Some of the subtleties of How to Read Nancy—and its wry humor—may be lost on the age-group I teach, but this book has the potential to inform and inspire, by example, the process of comics-making to anyone willing to lend an ear and focus. It’s the best thing to happen for comics in a long time.

To make comics, one must study comics—just as a filmmaker watches movies and a novelist reads other writers. No art exists in a vacuum. We get the occasional void-artist (Henry Darger, Fletcher Hanks, Rory Hayes) but they’re a rare exception. With its focus on the most mainstream cartoonist of the 20th century, authors/theorists Paul Karasik and Mark Newgarden expose the self-evident truths hidden in plain sight in three panels of a comic strip that came and went in a blip in the summer of 1959.

Meanwhile, elsewhere:

—Brian Nicholson has written recent posts about Gabrielle Bell and E.A. Bethea

Her pages are uniform, six square panels to a page. Most panels feature Gabrielle in them. The square is a stage, you generally see her full body, taking up most of the height of it. She is skinny, there is room enough for backgrounds and other characters. Room enough also for a good amount of text. Usually this is dialogue, sometimes it’s more caption-driven. Sometimes the captions will accompany a drawing where Gabrielle has thought balloons going as well: The captions relaying an after-the-fact storytelling, while her thought balloons convey her thoughts at the moment being depicted. The desire for ink on the page results in marks that seems like they are meant to delineate folds in fabric, but there are more of them then there would be folds on fabric. The overall effect is anti-glamorous.

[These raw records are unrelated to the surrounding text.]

/-! ## Cadences -/

/-- TRAVEL_CADENCE, HEIGHT_CADENCE, LEVEL_CADENCE and STATUS_CADENCE: each expiry runs the next period, of 100, 100, 500 and 1000 ms,
and offers its kind with the content of the present state when its condition holds: an encoder station, a levelling station
whose side mode is not OFF, a level sensor or a feed owner, and every station. IDLE_DEMAND_TIMER_EXPIRY runs the next 1000 ms and at a
station with a zone fitted offers a DEMAND of 0 with the heating state, the shed factor and the total last recorded (R16, R35, R69,
R102, R129, R171; the next period runs from the time that came: assumption 2). -/
def Obligations.CadencesOffer : Prop :=
  (∀ (s : State) (d : Nat), s.phase = .running → s.travel.cadence = some d → d ≤ s.now →
    ∃ t, exec .travelCadence s = .next t ∧
      State.SameButStatus
        (let u : State := { s with travel := { s.travel with cadence := some (d + 1000) } }
         if s.straps.encoder then
           u.offer
             (.travel
               ⟨s.travel.chainage, s.travel.epoch, s.travel.speed, s.travel.state, s.travel.page.isSome⟩)
         else u) t) ∧
  (∀ (s : State) (d : Nat), s.phase = .running → s.level.cadence = some d → d ≤ s.now →
    ∃ t, exec .heightCadence s = .next t ∧
      State.SameButStatus
        (let u : State := { s with level := { s.level with cadence := some (d + 1000) } }
         if s.levelling = true ∧ s.level.mode ≠ .off then u.offer (.height s.heightContent) else u) t) ∧
  (∀ (s : State) (d : Nat), s.phase = .running → s.feed.cadence = some d → d ≤ s.now →
    ∃ t, exec .levelCadence s = .next t ∧
      State.SameButStatus
        (let u : State := { s with feed := { s.feed with cadence := some (d + 5000) } }
         if s.straps.levelSensor = true ∨ s.owner = true then u.offer (.level s.levelContent) else u) t) ∧
  (∀ (s : State) (d : Nat), s.phase = .running → s.sup.cadence = some d → d ≤ s.now →
    ∃ t, exec .statusCadence s = .next t ∧
      State.SameButStatus { s with sup := { s.sup with cadence := some (d + 10000) } } t ∧
      ∃ n, t.line.queue.status.newest = some (.status t.formStatus n)) ∧
  (∀ (s : State) (d : Nat), s.phase = .running → s.load.idleTimer = some d → d ≤ s.now →
    ∃ t, exec .idleDemandTimerExpiry s = .next t ∧
      State.SameButStatus
        (let u : State := { s with load := { s.load with idleTimer := some (d + 10000) } }
         if s.straps.fitted = 0 then u else u.offer (.demand ⟨0, s.heating, s.load.factor, s.load.total⟩)) t)

/-! ## Travel -/

/-- ENCODER_CHANGE: the change that completes a pulse at a calibrated encoder station counts it in the speed bin and moves the
remainder and the chainage: forward by R24, with the surplus above the highest chainage discarded, and backward by R25, with
the clamp at zero; at an uncalibrated one the pulse is discarded. The heating, the feed, the pages and the station are not touched.
A pulse that moves the chainage gives the travel state, its mark and the stop timer by the table of R28 and by R29, and one that does
not leaves them; an open row that goes on marks reverse inside at a change to REVERSING, and a stretch of standing ends at a change to
REVERSING or PAVING. A change that completes no pulse moves the quadrature position by one step, one that skips a pair or changes none is
discarded, and a follower does not read its encoder inputs; the new pair is the position from which the next change is judged (R23 to
R26, R28, R29, R136; that the level pairs are numbered in the forward order is the model's choice, assumption 9). -/
def Obligations.EncoderPulsesMoveChainage : Prop :=
  (∀ (s : State) (page : TravelPage), s.phase = .running → s.straps.encoder = true → s.travel.page = some page →
    s.travel.steps = 3 →
    ∃ t, exec (.encoderChange (s.pins.encoder + 1)) s = .next t ∧ t.pins = { s.pins with encoder := s.pins.encoder + 1 } ∧
      t.travel.steps = 0 ∧ t.travel.currentBin = s.travel.currentBin + 1 ∧ t.travel.epoch = s.travel.epoch ∧
      (t.travel.chainage, t.travel.remainder) =
        (if s.travel.remainder + 100 < page.pulsesPerMetre then (s.travel.chainage, s.travel.remainder + 100)
          else if 2147483647 ≤ s.travel.chainage then (s.travel.chainage, page.pulsesPerMetre - 1)
          else (s.travel.chainage + 1, s.travel.remainder + 100 - page.pulsesPerMetre)) ∧
      t.heat = s.heat ∧ t.load = s.load ∧ t.feed = s.feed ∧ t.settings = s.settings ∧ t.identity = s.identity) ∧
  (∀ (s : State) (page : TravelPage), s.phase = .running → s.straps.encoder = true → s.travel.page = some page →
    s.travel.steps = -3 →
    ∃ t, exec (.encoderChange (s.pins.encoder + 3)) s = .next t ∧ t.pins = { s.pins with encoder := s.pins.encoder + 3 } ∧
      t.travel.steps = 0 ∧ t.travel.currentBin = s.travel.currentBin - 1 ∧ t.travel.epoch = s.travel.epoch ∧
      (t.travel.chainage, t.travel.remainder) =
        (if 100 ≤ s.travel.remainder then (s.travel.chainage, s.travel.remainder - 100)
          else if s.travel.chainage = 0 then (0, 0)
          else (s.travel.chainage - 1, s.travel.remainder + page.pulsesPerMetre - 100)) ∧
      t.heat = s.heat ∧ t.load = s.load ∧ t.feed = s.feed ∧ t.settings = s.settings ∧ t.identity = s.identity) ∧
  (∀ (s : State) (page : TravelPage) (forward : Bool) (c : Nat), s.phase = .running → s.straps.encoder = true →
    s.travel.page = some page → s.travel.steps = (if forward then 3 else -3) →
    (forward = true →
      page.pulsesPerMetre ≤ s.travel.remainder + 100 ∧ s.travel.chainage < 2147483647 ∧ c = s.travel.chainage + 1) →
    (forward = false → s.travel.remainder < 100 ∧ c + 1 = s.travel.chainage) →
    ∃ t, exec (.encoderChange (if forward then s.pins.encoder + 1 else s.pins.encoder + 3)) s = .next t ∧
      t.travel.chainage = c ∧
      (t.travel.state, t.travel.mark, t.travel.stopTimer) =
        s.travel.ruled c (s.now + 10000 * page.stopTime) forward ∧
      ∀ r, s.straps.scanner = true → s.rows.openRow = some r → c < r.finish →
        (t.travel.state = s.travel.state → t.rows.openRow = some r) ∧
        (s.travel.state ≠ .reversing → t.travel.state = .reversing →
          t.rows.openRow =
            some
              { r with
                flags := { r.flags with reverseInside := true }, stoppedTicks := r.stoppedFor s.now
                stoppedSince := none }) ∧
        (s.travel.state ≠ .paving → t.travel.state = .paving →
          t.rows.openRow = some { r with stoppedTicks := r.stoppedFor s.now, stoppedSince := none })) ∧
  (∀ (s : State) (page : TravelPage) (forward : Bool), s.phase = .running → s.straps.encoder = true →
    s.travel.page = some page → s.travel.steps = (if forward then 3 else -3) →
    (if forward then s.travel.remainder + 100 < page.pulsesPerMetre ∨ 2147483647 ≤ s.travel.chainage
      else 100 ≤ s.travel.remainder ∨ s.travel.chainage = 0) →
    ∃ t, exec (.encoderChange (if forward then s.pins.encoder + 1 else s.pins.encoder + 3)) s = .next t ∧
      t.travel.state = s.travel.state ∧ t.travel.mark = s.travel.mark ∧ t.travel.stopTimer = s.travel.stopTimer ∧
      t.level = s.level ∧ t.rows = s.rows ∧ t.ring = s.ring) ∧
  (∀ (s : State) (forward : Bool), s.phase = .running → s.straps.encoder = true → s.travel.page = none →
    s.travel.steps = (if forward then 3 else -3) →
    ∃ t, exec (.encoderChange (if forward then s.pins.encoder + 1 else s.pins.encoder + 3)) s = .next t ∧
      State.SameButStatus
        { s with
          pins := { s.pins with encoder := if forward then s.pins.encoder + 1 else s.pins.encoder + 3 }
          travel := { s.travel with steps := 0 } } t) ∧
  (∀ s : State, s.phase = .running → s.straps.encoder = true → -4 < s.travel.steps → s.travel.steps < 3 →
    ∃ t, exec (.encoderChange (s.pins.encoder + 1)) s = .next t ∧
      State.SameButStatus
        { s with
          pins := { s.pins with encoder := s.pins.encoder + 1 }
          travel := { s.travel with steps := s.travel.steps + 1 } } t) ∧
  (∀ s : State, s.phase = .running → s.straps.encoder = true → -3 < s.travel.steps → s.travel.steps < 4 →
    ∃ t, exec (.encoderChange (s.pins.encoder + 3)) s = .next t ∧
      State.SameButStatus
        { s with
          pins := { s.pins with encoder := s.pins.encoder + 3 }
          travel := { s.travel with steps := s.travel.steps - 1 } } t) ∧
  (∀ (s : State) (pair : Fin 4), s.phase = .running →
    (s.straps.encoder = false ∨ pair = s.pins.encoder ∨ pair = s.pins.encoder + 2) →
    ∃ t, exec (.encoderChange pair) s = .next t ∧
      State.SameButStatus { s with pins := { s.pins with encoder := pair } } t)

—and his disinterest in recent superhero comics:

DC currently has an imprint edited by the singer of the emo band My Chemical Romance, that’s clearly designed to be something of a throwback to the early days of Vertigo. I love a lot of those comics: The Peter Milligan Shade The Changing Man, the Grant Morrison Doom Patrol. My interest in reading the revivals falls apart on flip-through. The difference between the nineties iterations and their contemporary revivals is that, if the older audience identified with the label “alternative,” the ideal audience for these Young Animal comics are people who would describe themselves as “adorkable.”

—At Vulture, Abraham Riesman interviews Charles Burns.

The series took about a decade to complete. When you started with your notebooks and sketchbooks, did you know what the last page would look like?
Probably not right at the beginning, but I had a core idea. I knew what that last page was gonna be for, let’s say, seven years. At the very beginning, we’re floundering around trying to find a way in to tell the story, and to tell it the way that feels right. There’s a lot of missteps. I did maybe three pages of like a first version, and I was writing it and drawing in the way that I had kinda worked previously, and I realized I had to step away from that.

—The latest guest on the CBLDF podcast is R. Sikoryak.